Work instructions: Beneath this instruction is a listing. Transcribe from it only the stretch from the line with "theorem dispatchPause_outputs (slot" through the line with "unfold countScan", both end lines included, exactly as written.

Exercise inputs:
===

-- ==== Sys2Proof/Laws/Frames.lean ====
section
/-! SUPPORT. Only a reset and the memory port's own events change shared memory: every other operation leaves it as it is. -/

namespace Sys2Proof.Machine

/-- A fold of changes that each keep a value keeps it. -/
theorem foldl_keeps {α γ : Type} (g : Block → γ) (f : Block → α → Block) (h : ∀ t x, g (f t x) = g t) (xs : List α) (s : Block) :
    g (xs.foldl f s) = g s := by
  induction xs generalizing s with
  | nil => rfl
  | cons x rest ih => rw [List.foldl_cons, ih, h]
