@[simp] theorem talkbackHalt_outputs (s : Block) : (talkbackHalt s).outputs = s.outputs := by simp [talkbackHalt, foldl_keeps (fun b : Block => b.outputs)]
@[simp] theorem performAction_outputs (t : Fin 8) (r : TriggerRecord) (s : Block) : (performAction t r s).outputs = s.outputs := by unfold performAction; split <;> simp
@[simp] theorem examineEdge_outputs (t : Fin 8) (level : Bool) (s : Block) : (examineEdge t level s).outputs = s.outputs := by
  unfold examineEdge
  dsimp only
  repeat' split
  all_goals simp
@[simp] theorem settle_outputs (t : Fin 8) (level : Bool) (s : Block) : (settle t level s).outputs = s.outputs := by simp [settle]
@[simp] theorem pinChanges_outputs (t : Fin 8) (level : Bool) (s : Block) : (pinChanges t level s).outputs = s.outputs := by
  unfold pinChanges
  dsimp only
  repeat' split
  all_goals simp
@[simp] theorem debounceEnds_outputs (t : Fin 8) (s : Block) : (debounceEnds t s).outputs = s.outputs := by simp [debounceEnds]
@[simp] theorem arriveSetTrigger_outputs (t : Fin 8) (slot : Fin 32) (edge debounce action playback bank cue time : Word) (s : Block) : (arriveSetTrigger t slot edge debounce action playback bank cue time s).outputs = s.outputs := by unfold arriveSetTrigger; split <;> simp
@[simp] theorem tick_outputs (s : Block) : (tick s).outputs = s.outputs := by simp [tick]
@[simp] theorem placeFrame_outputs (slot : Fin 32) (v : FrameValues) (s : Block) : (placeFrame slot v s).outputs = s.outputs := by unfold placeFrame; split <;> simp
@[simp] theorem arriveSetFrame_outputs (slot : Fin 32) (period scan status : Word) (s : Block) : (arriveSetFrame slot period scan status s).outputs = s.outputs := by
  unfold arriveSetFrame
  repeat' split
  all_goals simp
@[simp] theorem installFrame_outputs (s : Block) : (installFrame s).outputs = s.outputs := by unfold installFrame; split <;> simp
@[simp] theorem dropPendingFrame_outputs (s : Block) : (dropPendingFrame s).outputs = s.outputs := by unfold dropPendingFrame; split <;> simp
@[simp] theorem frameExpires_outputs (s : Block) : (frameExpires s).outputs = s.outputs := by simp [frameExpires]
theorem withTarget_outputs (n : Nat) (slot : Fin 32) (w : Word) (f : Fin n → Block → Block) (s : Block) (h : ∀ x t, (f x t).outputs = t.outputs) : (withTarget n slot w f s).outputs = s.outputs := by unfold withTarget; split <;> simp [h]
@[simp] theorem dispatchSetLine_outputs (slot : Fin 32) (line mode rate count talkback base timeout action : Word) (s : Block) : (dispatchSetLine slot line mode rate count talkback base timeout action s).outputs = s.outputs := withTarget_outputs _ _ _ _ s (fun _ _ => by simp)
@[simp] theorem dispatchSetTrigger_outputs (slot : Fin 32) (trigger edge debounce action playback bank cue time : Word) (s : Block) : (dispatchSetTrigger slot trigger edge debounce action playback bank cue time s).outputs = s.outputs := withTarget_outputs _ _ _ _ s (fun _ _ => by simp)
@[simp] theorem dispatchClearLine_outputs (slot : Fin 32) (line : Word) (s : Block) : (dispatchClearLine slot line s).outputs = s.outputs := withTarget_outputs _ _ _ _ s (fun _ _ => by simp)
@[simp] theorem dispatchQuery_outputs (slot : Fin 32) (line address code count bytes0 bytes4 reply : Word) (s : Block) : (dispatchQuery slot line address code count bytes0 bytes4 reply s).outputs = s.outputs := withTarget_outputs _ _ _ _ s (fun _ _ => by simp)
@[simp] theorem dispatchGo_outputs (slot : Fin 32) (playback bank cue time : Word) (s : Block) : (dispatchGo slot playback bank cue time s).outputs = s.outputs := withTarget_outputs _ _ _ _ s (fun _ _ => by simp)
@[simp] theorem dispatchGoNext_outputs (slot : Fin 32) (playback bank : Word) (s : Block) : (dispatchGoNext slot playback bank s).outputs = s.outputs := withTarget_outputs _ _ _ _ s (fun _ _ => by simp)
@[simp] theorem dispatchPause_outputs (slot : Fin 32) (playback : Word) (s : Block) : (dispatchPause slot playback s).outputs = s.outputs := withTarget_outputs _ _ _ _ s (fun _ _ => by simp)
@[simp] theorem dispatchResume_outputs (slot : Fin 32) (playback : Word) (s : Block) : (dispatchResume slot playback s).outputs = s.outputs := withTarget_outputs _ _ _ _ s (fun _ _ => by simp)
@[simp] theorem dispatchRelease_outputs (slot : Fin 32) (playback time : Word) (s : Block) : (dispatchRelease slot playback time s).outputs = s.outputs := withTarget_outputs _ _ _ _ s (fun _ _ => by simp)
@[simp] theorem dispatchSetMaster_outputs (slot : Fin 32) (playback level time : Word) (s : Block) : (dispatchSetMaster slot playback level time s).outputs = s.outputs := withTarget_outputs _ _ _ _ s (fun _ _ => by simp)
@[simp] theorem startScan_outputs (s : Block) : (startScan s).outputs = s.outputs := by simp [startScan]
@[simp] theorem scanDue_outputs (s : Block) : (scanDue s).outputs = s.outputs := by unfold scanDue; split <;> simp
@[simp] theorem endScan_outputs (s : Block) : (endScan s).outputs = s.outputs := by unfold endScan; split <;> simp
@[simp] theorem visit_outputs (taken : Nat) (s : Block) (xs : List (Fin 32)) : (visit taken s xs).outputs = s.outputs := by
  induction xs with
  | nil => simp [visit]
  | cons i rest ih =>
    rw [visit]
    split
    · simp
    · split
      · exact ih
      · split <;> simp
@[simp] theorem rowRead_outputs (row words : List Word) (s : Block) : (rowRead row words s).outputs = s.outputs := by
  unfold rowRead
  dsimp only
  split <;> simp
@[simp] theorem claimDone_outputs (i : Fin 32) (rest : List (Fin 32)) (taken : Nat) (value : Word) (s : Block) : (claimDone i rest taken value s).outputs = s.outputs := by
  unfold claimDone
  repeat' split
  all_goals simp
@[simp] theorem scannerFault_outputs (s : Block) : (scannerFault s).outputs = s.outputs := by unfold scannerFault; split <;> simp
@[simp] theorem scannerHalt_outputs (s : Block) : (scannerHalt s).outputs = s.outputs := by unfold scannerHalt; split <;> simp
@[simp] theorem countScan_outputs (installed : Bool) (s : Block) : (countScan installed s).outputs = s.outputs := by
  unfold countScan
  dsimp only
  split <;> simp
@[simp] theorem resultsDone_outputs (s : Block) : (resultsDone s).outputs = s.outputs := by unfold resultsDone; split <;> simp
@[simp] theorem resultsFault_outputs (s : Block) : (resultsFault s).outputs = s.outputs := rfl
@[simp] theorem resultsBoundary_outputs (s : Block) : (resultsBoundary s).outputs = s.outputs := by unfold resultsBoundary; split <;> simp
@[simp] theorem resultsHalt_outputs (s : Block) : (resultsHalt s).outputs = s.outputs := rfl
@[simp] theorem enterStarting_outputs (s : Block) : (enterStarting s).outputs = s.outputs := by simp [enterStarting]
@[simp] theorem startIfSet_outputs (s : Block) : (startIfSet s).outputs = s.outputs := by unfold startIfSet; split <;> simp
@[simp] theorem enterStopped_outputs (s : Block) : (enterStopped s).outputs = s.outputs := by simp [enterStopped]
@[simp] theorem anchorBad_outputs (s : Block) : (anchorBad s).outputs = s.outputs := rfl
@[simp] theorem enterRunning_outputs (s : Block) : (enterRunning s).outputs = s.outputs := rfl
@[simp] theorem sweepFrom_outputs (bank : Nat) (s : Block) : (sweepFrom bank s).outputs = s.outputs := by unfold sweepFrom; split <;> simp
@[simp] theorem anchorRead_outputs (before words : List Word) (s : Block) : (anchorRead before words s).outputs = s.outputs := by
  unfold anchorRead
  dsimp only
  repeat' split
  all_goals simp
@[simp] theorem startDone_outputs (words : List Word) (s : Block) : (startDone words s).outputs = s.outputs := by
  unfold startDone
  repeat' split
  all_goals simp
@[simp] theorem startFault_outputs (s : Block) : (startFault s).outputs = s.outputs := by unfold startFault; split <;> simp
@[simp] theorem abortStart_outputs (done : Nat) (s : Block) : (abortStart done s).outputs = s.outputs := by unfold abortStart; split <;> simp
@[simp] theorem enterStopping_outputs (s : Block) : (enterStopping s).outputs = s.outputs := by simp [enterStopping]
@[simp] theorem enterHalted_outputs (s : Block) : (enterHalted s).outputs = s.outputs := by simp [enterHalted]
@[simp] theorem leaveHalted_outputs (s : Block) : (leaveHalted s).outputs = s.outputs := by simp [leaveHalted]
@[simp] theorem writeControl_outputs (v : Word) (done : Nat) (s : Block) : (writeControl v done s).outputs = s.outputs := by unfold writeControl; split <;> simp
@[simp] theorem clientFault_outputs (c : Client) (words : List Word) (s : Block) : (clientFault c words s).outputs = s.outputs := by
  unfold clientFault
  repeat' split
  all_goals simp
@[simp] theorem serveNext_outputs (s : Block) : (serveNext s).outputs = s.outputs := rfl
@[simp] theorem endPass_outputs (s : Block) : (endPass s).outputs = s.outputs := by unfold endPass; split <;> simp
@[simp] theorem masterSettles_outputs (p : Fin 8) (s : Block) : (masterSettles p s).outputs = s.outputs := by simp [masterSettles]
@[simp] theorem movePin_outputs (t : Fin 8) (level : Bool) (s : Block) : (movePin t level s).outputs = s.outputs := rfl
theorem receiverEvent_outputs (l : Fin 4) (frame : Line → Line) (reply : Block → Block) (s : Block) (h : ∀ t, (reply t).outputs = t.outputs) : (receiverEvent l frame reply s).outputs = s.outputs := by
  unfold receiverEvent
  dsimp only
  repeat' split
  all_goals simp [h]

===

Written solution:
@[simp] theorem dispatchPause_outputs (slot : Fin 32) (playback : Word) (s : Block) : (dispatchPause slot playback s).outputs = s.outputs := withTarget_outputs _ _ _ _ s (fun _ _ => by simp)
@[simp] theorem dispatchResume_outputs (slot : Fin 32) (playback : Word) (s : Block) : (dispatchResume slot playback s).outputs = s.outputs := withTarget_outputs _ _ _ _ s (fun _ _ => by simp)
@[simp] theorem dispatchRelease_outputs (slot : Fin 32) (playback time : Word) (s : Block) : (dispatchRelease slot playback time s).outputs = s.outputs := withTarget_outputs _ _ _ _ s (fun _ _ => by simp)
@[simp] theorem dispatchSetMaster_outputs (slot : Fin 32) (playback level time : Word) (s : Block) : (dispatchSetMaster slot playback level time s).outputs = s.outputs := withTarget_outputs _ _ _ _ s (fun _ _ => by simp)
@[simp] theorem startScan_outputs (s : Block) : (startScan s).outputs = s.outputs := by simp [startScan]
@[simp] theorem scanDue_outputs (s : Block) : (scanDue s).outputs = s.outputs := by unfold scanDue; split <;> simp
@[simp] theorem endScan_outputs (s : Block) : (endScan s).outputs = s.outputs := by unfold endScan; split <;> simp
@[simp] theorem visit_outputs (taken : Nat) (s : Block) (xs : List (Fin 32)) : (visit taken s xs).outputs = s.outputs := by
  induction xs with
  | nil => simp [visit]
  | cons i rest ih =>
    rw [visit]
    split
    · simp
    · split
      · exact ih
      · split <;> simp
@[simp] theorem rowRead_outputs (row words : List Word) (s : Block) : (rowRead row words s).outputs = s.outputs := by
  unfold rowRead
  dsimp only
  split <;> simp
@[simp] theorem claimDone_outputs (i : Fin 32) (rest : List (Fin 32)) (taken : Nat) (value : Word) (s : Block) : (claimDone i rest taken value s).outputs = s.outputs := by
  unfold claimDone
  repeat' split
  all_goals simp
@[simp] theorem scannerFault_outputs (s : Block) : (scannerFault s).outputs = s.outputs := by unfold scannerFault; split <;> simp
@[simp] theorem scannerHalt_outputs (s : Block) : (scannerHalt s).outputs = s.outputs := by unfold scannerHalt; split <;> simp
@[simp] theorem countScan_outputs (installed : Bool) (s : Block) : (countScan installed s).outputs = s.outputs := by
  unfold countScan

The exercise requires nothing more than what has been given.